Computational prediction of multidrug-resistant Acinetobacter baumannii Epitopes: A bioinformatic approach to Acinetobacter vaccine development
Computational prediction of multidrug-resistant Acinetobacter baumannii Epitopes: A bioinformatic approach to Acinetobacter vaccine development
Zahra Shokouhi,1,*
1. Microbial Technology and Products Research Center, University of Tehran, Tehran, Iran
Introduction: Acinetobacter baumannii, a Gram-negative bacterium, has become a prominent nosocomial pathogen, especially in intensive care units. Its capacity to develop resistance to multiple antibiotics, including polymyxins, has resulted in the emergence of multidrug-resistant (MDR) strains. This alarming trend underscores the urgent need for innovative therapeutic strategies, with vaccine development being a particularly promising approach.
The advent of computer-aided vaccine design presents a viable pathway for developing effective vaccines. Research indicates that several proteins are overexpressed in MDR A. baumannii, such as B Barrel Outer Membrane Protein (BAM), Porin, and Lipoproteins. These proteins play a key role in cell membrane formation, maintaining outer membrane integrity, and contributing to the bacterium’s drug resistance mechanisms. Consequently, they represent potential candidates for vaccine development. In this study, epitopes were devised for these proteins using specific bioinformatics tools.

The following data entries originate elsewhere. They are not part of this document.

/-- The platform accesses no byte that does not exist. -/
theorem platformAll_ne_fault {es : List PlatEvent} {s : State} {f : Fault} (hi : s.Inv) : platformAll es s ≠ .fault f := by
  induction es generalizing s with
  | nil => simp [platformAll]
  | cons e es ih =>
    unfold platformAll
    split
    · rename_i t ht; exact ih (hi.event (State.platform_eq_next ht))
    · rename_i g hg
      exact absurd hg (State.platform_ne_fault fun hh hv => (hi.framer hh (hi.none_of_request hh hv)).fits hv)
    · simp

/-! Nesting (20_memory R62, 60 R214) -/

/-- The activation on top taken off the stack. -/
theorem State.Inv.except_pop {s : State} {a : Activation} {below : List Activation} (hi : s.Inv) (hh : s.halted = false)
    (hs : s.stack = a :: below) : State.InvBut (Call.part a.call) { s with stack := below } := by
  have hnest := hi.nested
  have hone := hi.oneEach
  unfold State.Nested at hnest
  unfold State.OneEach at hone
  rw [hs] at hnest hone
  have h1 := List.pairwise_cons.1 hnest
  have h2 := List.pairwise_cons.1 hone
  have f : FramerSeen s { s with stack := below } := ⟨⟨rfl, rfl, rfl, rfl, rfl, rfl, rfl⟩, rfl⟩
  have m : MuxSeen s { s with stack := below } := ⟨⟨rfl, rfl, rfl, rfl, rfl⟩, rfl, rfl, rfl⟩
  refine ⟨hi.memory.congr rfl rfl rfl rfl rfl, ⟨hi.latch.1, hi.latch.2⟩, hi.random, h1.2, h2.2, hh,
    fun hp b hb e => hp (h2.1 b hb e.symm), fun hp hn => ?_, fun x b hx hp => ?_, fun hp hn => ?_, fun x b hx hp => ?_⟩
  · refine State.FramerOk.congr f (hi.framer hh fun b hb => ?_)
    rw [hs] at hb
    rcases List.mem_cons.1 hb with rfl | hb
    · exact hp
    · exact hn b hb
  · exact State.Framing.congr f (hi.framing hh x b (hs ▸ hx.trans (List.suffix_cons _ _)) hp)
  · refine State.MuxOk.congr m (hi.mux hh fun b hb => ?_)
    rw [hs] at hb
    rcases List.mem_cons.1 hb with rfl | hb
    · exact hp
    · exact hn b hb
  · exact State.Muxing.congr m (hi.muxing hh x b (hs ▸ hx.trans (List.suffix_cons _ _)) hp)

/-- The activation on top is above those below it. -/
theorem State.Inv.nested_pop {s : State} {a : Activation} {below : List Activation} (hi : s.Inv)
    (hs : s.stack = a :: below) : State.Above { s with stack := below } a.ctx := by
  have := hi.nested
  unfold State.Nested at this
  rw [hs] at this
  exact (List.pairwise_cons.1 this).1

/-- An interrupt can preempt what is strictly less urgent (00_scope R6). -/
theorem Config.canPreempt_iff (c : Config) {y x : Ctx} (hy : y ≠ .main) :
    Config.canPreempt c y x = true ↔ Config.prio c y < Config.prio c x := by
  obtain ⟨-, -, -, -, -, h1, h2, h3⟩ := c.admissible
  unfold Config.canPreempt
  cases x <;> cases y <;> simp_all [Config.prio] <;> exact decide_eq_true_iff

/-- What can preempt the running context is above everything in progress. -/
theorem State.Inv.nested_push {s : State} (hi : s.Inv) {y : Ctx} (hy : y ≠ .main)
    (hc : Config.canPreempt s.cfg y s.runningCtx = true) : s.Above y := by
  intro b hb
  refine ⟨hy, ?_⟩
  cases hs : s.stack with
  | nil => rw [hs] at hb; cases hb
  | cons a below =>
    have hr : s.runningCtx = a.ctx := by simp only [State.runningCtx, hs]
    rw [hr] at hc
    rw [hs] at hb
    rcases List.mem_cons.1 hb with rfl | hb
    · exact hc
    · obtain ⟨h1, h2⟩ := State.Inv.nested_pop hi hs b hb
      rw [Config.canPreempt_iff _ hy] at *
      rw [Config.canPreempt_iff _ h1] at h2
      exact Nat.lt_trans hc h2

/-! What runs keeps the invariant, and accesses no byte that does not exist -/

/-- An outcome that is no fault, and where it is a next state, one that meets the invariant. -/
def KeepsInv (o : Out) : Prop := (∀ f, o ≠ .fault f) ∧ ∀ t, o = .next t → t.Inv

theorem State.InvBut.framer_runFor {s : State} {q : Prog} {n : Nat} {a : Activation} (h : s.InvBut .framer)
    (hn : s.Above a.ctx) (hb : s.FramerBusy q) (hw : q.Within .framer) (hp : Call.part a.call = .framer)
    (hr : a.rest s.cfg s.stack = q) : KeepsInv (Prog.runFor n a q s) := by
  obtain ⟨h1, h2⟩ := Way.framer.runFor (n := n) hb hw hp hr
  refine ⟨h1, fun t ht => ?_⟩
  obtain ⟨u, hm, hf⟩ := h2 t ht
  have un := hm.unmoved
  exact (h.made hm).ended (hn.unmoved un) (fun _ _ h => h) (fun e => by cases e) (fun _ _ _ h => h) (fun e => by cases e) hf

theorem State.InvBut.mux_runFor {s : State} {q : Prog} {n : Nat} {a : Activation} (h : s.InvBut .mux)
    (hn : s.Above a.ctx) (hb : s.MuxBusy q) (hw : q.Within .mux) (hp : Call.part a.call = .mux)
    (hr : a.rest s.cfg s.stack = q) : KeepsInv (Prog.runFor n a q s) := by
  obtain ⟨h1, h2⟩ := Way.mux.runFor (n := n) hb hw hp hr
  refine ⟨h1, fun t ht => ?_⟩
  obtain ⟨u, hm, hf⟩ := h2 t ht
  have un := hm.unmoved
  exact (h.made hm).ended (hn.unmoved un) (fun e => by cases e) (fun _ _ h => h) (fun e => by cases e) (fun _ _ _ h => h) hf

theorem State.InvBut.pools_runFor {s : State} {q : Prog} {n : Nat} {a : Activation} (h : s.InvBut .pools)
    (hn : s.Above a.ctx) (hb : q.Total) (hw : q.Within .pools) (hp : Call.part a.call = .pools)
    (hr : a.rest s.cfg s.stack = q) : KeepsInv (Prog.runFor n a q s) := by
  obtain ⟨h1, h2⟩ := Way.pools.runFor (n := n) (s := s) hb hw hp hr
  refine ⟨h1, fun t ht => ?_⟩
  obtain ⟨u, hm, hf⟩ := h2 t ht
  have un := hm.unmoved
  exact (h.made hm).ended (hn.unmoved un) (fun e => by cases e) (fun e => by cases e) (fun e => by cases e) (fun e => by cases e) hf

Methods: Protein sequences retrieval
The FASTA-formatted amino acid sequences of outer membrane proteins: BamD (A0A009Q2E5), Putative lipoprotein (B0VSC6), Porin subfamily protein (A0A062IZ25), and Peptidoglycan-associated lipoproteins (A0A009TK41 and A0A454ASL3) were obtained from UniProt (https://www. uniprot.org/) database. And saved for subsequent analysis.
Epitope Prediction
In this step, we aimed to predict linear B cell, Cytotoxic T lymphocyte (CTL), and Helper T lymphocyte (HTL) epitopes. To achieve this, different bioinformatics servers capable of identifying these specific types of epitopes were employed.

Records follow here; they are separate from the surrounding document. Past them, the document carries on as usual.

-- ==== Sys2Proof/Tests/Slice0.lean ====
section
/-! SUPPORT. Tests/Slice0.lean: the WellFormed smoke test, words written out from the encoding tables, one or two steps per
operation with results taken from spec/95_test_vectors.md, and a witness for the hypotheses of every statement. -/

namespace Sys2Proof.Tests

open Sys2Proof Sys2Proof.Machine

/-- One admissible configuration: sizes and priorities of 95_test_vectors P5 and P6. -/
def cfg16 : Config :=
  { rxbufSize := 16, txbufSize := 8, prioRx := 1, prioTx := 3, prioRng := 2, prioMain := 4, admissible := by decide }

/-- Right after reset, with that configuration. -/
def t0 : State := { State.reset with cfg := cfg16 }

/-- The state an operation leads to (`t0` where it stops). -/
def next : Out → State
  | .next t => t
  | _ => t0

/-- An operation stops with this refusal. -/
def refuses (r : Refusal) : Out → Bool
  | .refused q => q == r
  | _ => false

/-- A pool with these indices and these bytes from slot `a` on. -/
def poolAt (w r : Fin ringS) (a : Nat) (bs : List Byte) : RingPool := { w := w, r := r, slots := Memory.writeN [] a bs }

/-- A state with this pool `high` and this pool `low`. -/
def pools (h l : RingPool) : State := { t0 with high := h, low := l }

/-- A state with a request outstanding, `got` bytes of it stored, and these bytes in `RXBUF`. -/
def rxAt (x : RxState) (off len got : Nat) (bytes : List Byte) (answers : List IngestAnswer := [⟨[], 0⟩]) : State :=
  { t0 with
    rxState := x, rxReqValid := true, rxReqOff := off, rxReqLen := len, rxGot := got, rxbuf := Memory.writeN [] 0 bytes
    ctlIngest := answers }

/-- A state of the multiplexer, with a transmission in flight unless it is idle, and the controller's next answers. -/
def txAt (idle lastEvt : Bool) (es ds : List PullAnswer) : State :=
  { t0 with txIdle := idle, txFlight := !idle, txLastEvt := lastEvt, ctlEvents := es, ctlDatas := ds }

/-- After reset with the generator started and the RNG interrupt the most urgent. -/
def urgentRng : State :=
  { State.reset with
    cfg := { rxbufSize := 16, txbufSize := 8, prioRx := 2, prioTx := 3, prioRng := 1, prioMain := 4, admissible := by decide }
    rsStarted := true }

/-- Ingest code of a Command frame, with these getters to call and these answers had. -/
def inIngest (calls : List GetCall) (seen : List Val) : Activation := ⟨.irqRx, .ingest tCmd 0 calls, seen⟩
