-- ==== Sys2Proof/Machine/Operands.lean ====
section
/-! DEFINITION. The operand form of the event port: the record on `ev_pin` and `ev_now`, read by the decoder
(10_state.md R21, 30_encoding.md R40 and R41). -/

namespace Sys2Proof.Machine

/-- `EvTake()`: the event that the ports `ev_pin` and `ev_now` carry. With `ev_pin` = 0 it is `EV_A`, with 1 `EV_B`, and the
operand is `ev_now` on its `TIME_W` wires. -/
def evTake (timeW : Nat) (p : PortIn) : Except DecodeError Instr :=
  decode timeW (p.record timeW)

end Sys2Proof.Machine
end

Prediction of B-Cell Epitopes
The prediction of linear B cell epitopes was conducted using the IEDB database (http://tools.iedb.org/bcell/). The Bepipred Linear Epitope Prediction 2.0 method was employed for this purpose.
Prediction of MHC class I binding epitopes
we utilized the IEDB web server to predict 9-mer epitopes with potential binding affinity to MHC-I molecules, employing the IEDB recommended method 2020.09 (NetMHCpan EL 4.1). A cut-off value of percentile rank<1 was set to identify high-affinity epitopes, and the reference human HLA allele set was used for prediction.
Prediction of MHC class ІІ binding epitopes
For MHC class II binding epitopes, we used the IEDB web server to identify 15-mer epitopes with potential binding affinity to MHC-II molecules, employing the NetMHCIIpan 4.1 EL prediction method. The human HLA-DR allele set was used as the MHC source species, and high-affinity epitopes were screened by adjusting the percentile rank<1 as the cut-off value.
The antigenicity and allergenicity assessment
The antigenicity of selected epitopes was predicted using VaxiJen v2.0 server (by set of 0.4 threshold). And, their allergenicity was checked by the employment of Allertop server.
Results: The top-scoring HTL and CTL alleles were predicted from MDR A. baumannii proteins using the IEDB database. Specific peptides and their corresponding length, Antigenicity score, and allergenicity nature are presented.
Conclusion: Epitope prediction is the foundational step in the design of multi-epitope vaccines. This study focused on predicting potential B-cell, CTL, and HTL epitopes using various bioinformatics servers and criteria to identify peptides with high binding affinity to human HLAs. The selected epitopes were both immunogenic and non-allergenic.